BEGIN Supplied records

-- ==== Sys2Proof/Machine/Control.lean ====
section
/-! DEFINITION. RESET (45_control.md R180) and hardware reset (70_reset_and_hazards.md R250). -/

namespace Sys2Proof.Machine

/-- The assignments of R180, every persistent state of R21 in one atomic step. -/
def Engine.reset (e : Engine) : Engine :=
  { e with
    h := iv
    buf := []
    bitcnt := 0
    memo := Vector.replicate 20 0
    phase := .fresh
    ill := false
    seq := false }

/-- RESET (R180), legal in every PHASE. The fault log is not cleared (R228). -/
def execReset (s : State) : Host.Outcome State Fault Refusal := .next (s.setEngine s.inst.eng.reset)

/-- Hardware reset of an instance: it takes the reset values of R36 (R250). The fault log is not cleared (R228, D13). -/
def hardReset (s : State) : Host.Outcome State Fault Refusal := .next (s.setEngine .powerOn)

end Sys2Proof.Machine
end

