-- ==== Sys2Proof/Certificates/Slice0/Obligations.lean ====
section
/-! DEFINITION. The statements for the provers. Each docstring names the rule of spec/ it formalises. A rule the spec marks
"[derived: …]" is the spec's own inference, so a statement of it has basis 'derived'. -/

open Sys2Proof Sys2Proof.Machine

/-! ### Encoding and decoding (30_encoding.md) -/

/-- Words of the table of 95_test_vectors.md V-45-1: each decodes to the command, or the reason for Illegal, given there. -/
def Obligations.SampleWordsDecode : Prop :=
  decode 0x10000000 = .legal .reset ∧ decode 0x30000000 = .legal .finalize ∧
  decode 0x20000000 = .legal (.ingest []) ∧ decode 0x21610000 = .legal (.ingest [0x61]) ∧
  decode 0x22626300 = .legal (.ingest [0x62, 0x63]) ∧ decode 0x23616263 = .legal (.ingest [0x61, 0x62, 0x63]) ∧
  decode 0x00000000 = .illegal .reservedOpcode ∧ decode 0xF0000000 = .illegal .reservedOpcode ∧
  decode 0x10000001 = .illegal .zeroFieldSet ∧ decode 0x30800000 = .illegal .zeroFieldSet ∧
  decode 0x24000000 = .illegal .reservedBitsSet ∧ decode 0x21610001 = .illegal .unusedByteSet ∧
  decode 0x20010000 = .illegal .unusedByteSet

/-- Decode and encode agree on every well-formed command, with every payload (R74's encodings). -/
def Obligations.DecodeEncodeRoundTrip : Prop :=
  ∀ i : Instr, i.wellFormed = true → decode (encode i) = .legal i

/-- R74: "Every legal command has exactly one word": a word that decodes to a command is that command's encoding, and the command
is well formed. So no two words mean the same command, and no bit of a legal word is dropped. -/
def Obligations.LegalWordIsTheEncoding : Prop :=
  ∀ (w : Word) (i : Instr), decode w = .legal i → i.wellFormed = true ∧ w = encode i

/-- R76: the four bullets are exactly the illegal words, and writing one to CMD changes nothing but ILL and the model's fault log
(R228), whatever PHASE is. -/
def Obligations.IllegalWordsExactly : Prop :=
  ∀ w : Word,
    ((∃ r, decode w = .illegal r) ↔
      (opField w = 0x0 ∨ 0x4 ≤ opField w) ∨
      ((opField w = 0x1 ∨ opField w = 0x3) ∧ zeroField w ≠ 0) ∨
      (opField w = 0x2 ∧ rsvField w ≠ 0) ∨
      (opField w = 0x2 ∧ ((countField w < 1 ∧ dataField0 w ≠ 0) ∨ (countField w < 2 ∧ dataField1 w ≠ 0) ∨
        (countField w < 3 ∧ dataField2 w ≠ 0)))) ∧
    ∀ s : State, (∃ r, decode w = .illegal r) →
      regWrite 0x00 w s = .next { s with inst := { s.inst with
        eng := { s.inst.eng with ill := true }, faultLog := s.inst.faultLog ++ [.illegalCommand w] } }

/-- R73: N is word[25:24], and the payload of a legal INGEST word is its bytes at 23:16, 15:8 and 7:0, in that order, truncated to
the first N; N = 0 is legal and carries the empty chunk. -/
def Obligations.IngestPayloadAssembly : Prop :=
  (∀ (w : Word) (bytes : List Byte), decode w = .legal (.ingest bytes) →
    bytes.length = (w.extractLsb' 24 2).toNat ∧
    (1 ≤ bytes.length → bytes[0]? = some (w.extractLsb' 16 8)) ∧
    (2 ≤ bytes.length → bytes[1]? = some (w.extractLsb' 8 8)) ∧
    (3 ≤ bytes.length → bytes[2]? = some (w.extractLsb' 0 8))) ∧
  decode 0x20000000 = .legal (.ingest [])

/-! ### The step -/

/-- R181: a host write of v to CMD of instance k runs the decoded command on that instance and nothing else, or raises
IllegalCommand. Around exec the step removes the access from `pending`, performs on instance k, and puts it back. -/
def Obligations.StepRunsTheDecodedCommand : Prop :=
  ∀ (s : State) (a : Access) (rest : List Access) (k : Nat) (v : Word) (j : Instance),
    s.pending = a :: rest → a.command s = some (k, v) → s.instAt k = some j →
    (∀ i, decode v = .legal i →
      step s = match exec i { s with inst := j, pending := rest } with
        | .next t => .next (State.setInst k t.inst { t with inst := s.inst })
        | .fault r => .fault r
        | .refused r => .refused r) ∧
    (∀ i, decode v = .legal i → k = 0 → step s = exec i { s with pending := rest }) ∧
    (∀ r, decode v = .illegal r →
      step s = .next (State.setInst k
        { j with eng := { j.eng with ill := true }, faultLog := j.faultLog ++ [.illegalCommand v] }
        { s with pending := rest }))

/-- The model's convention (log entry 11): after withFetchWord, the next step runs the command the decoder reads, on instance 0. -/
def Obligations.FetchWordRunsNext : Prop :=
  ∀ (s : State) (nbits w : Nat) (i : Instr), decodeTableWord nbits w = some i →
    step (s.withFetchWord nbits w) = exec i s

/-- R20, R235 and log entry 1: with no access pending the machine holds its state. -/
def Obligations.IdleHoldsState : Prop :=
  ∀ s : State, s.pending = [] → step s = .next s

/-- Which accesses a step answers with a next state: every hardware reset and every aligned 32-bit access inside the window of
an instance that is there, whatever word it writes. And no step ends in a fault (R222, R226, R227, R230; log entries 2, 3). -/
def Obligations.StepCompletes : Prop :=
  (∀ (s : State) (a : Access) (rest : List Access) (t : Target) (v : Word) (k off : Nat),
    s.pending = a :: rest → (a = .write t .word v ∨ a = .read t .word) → resolve t s = some (k, off) → off % 4 = 0 →
    s.instAt k ≠ none → ∃ u, step s = .next u) ∧
  (∀ (s : State) (rest : List Access) (k : Nat), s.pending = .hardReset k :: rest → s.instAt k ≠ none →
    ∃ u, step s = .next u) ∧
  (∀ (s : State) (r : Fault), step s ≠ .fault r)

/-- R188: the model refuses the three kinds of access, each under its own name; offsets 0x00..0x3F are the window (R51). The names
and their order are the model's (log entry 3). -/
def Obligations.BadAccessRefused : Prop :=
  ∀ (s : State) (a : Access) (rest : List Access) (t : Target) (width : Width) (v : Word),
    s.pending = a :: rest → (a = .write t width v ∨ a = .read t width) →
    (resolve t s = none → step s = .refused (.outsideWindow t)) ∧
    (∀ k off, resolve t s = some (k, off) → off % 4 ≠ 0 → step s = .refused (.misaligned off)) ∧
    (∀ k off, resolve t s = some (k, off) → off % 4 = 0 → width ≠ .word → step s = .refused (.subWord width)) ∧
    (∀ k off, t = .window k off → (resolve t s = none ↔ 0x3F < off))

/-- R51, R233: an address in instance k's window, and in no window of a lower index, reaches instance k at its offset from BASE; an
address in no window reaches nothing. That a lower index wins is the model's choice (log entry 5). -/
def Obligations.AddressReachesItsWindow : Prop :=
  ∀ (bases : Nat → Nat) (n a : Nat),
    (∀ k, k < n → bases k ≤ a → a ≤ bases k + 0x3F →
      (∀ j, j < k → ¬ (bases j ≤ a ∧ a ≤ bases j + 0x3F)) → locate bases n a = some (k, a - bases k)) ∧
    ((∀ k, k < n → ¬ (bases k ≤ a ∧ a ≤ bases k + 0x3F)) → locate bases n a = none)

/-! ### RESET, hardware reset and the reset state -/

/-- R180: RESET writes every persistent state of R21, in every PHASE, and nothing else. -/
def Obligations.ResetResult : Prop :=
  ∀ s : State, exec .reset s = .next { s with inst := { s.inst with eng := {
    h := iv, buf := [], bitcnt := 0, phase := .fresh, memo := Vector.replicate 20 0, ill := false, seq := false } } }

/-- R250: hardware reset of instance k gives it the values RESET writes; its logs stay (R228, D13), and so does every other
instance. -/
def Obligations.HardwareResetWritesTheResetValues : Prop :=
  ∀ (s : State) (rest : List Access) (k : Nat) (j : Instance), s.pending = .hardReset k :: rest → s.instAt k = some j →
    step s = .next (State.setInst k { j with eng := {
      h := iv, buf := [], bitcnt := 0, phase := .fresh, memo := Vector.replicate 20 0, ill := false, seq := false } }
      { s with pending := rest }) ∧
    ∃ t, exec .reset { s with inst := j, pending := rest } = .next t ∧
      step s = .next (State.setInst k t.inst { s with pending := rest })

END Supplied records

* Problem requirements
Your answer should consist of the count of lines in the listing that hold the word "setInst", with nothing else.

* Your response
4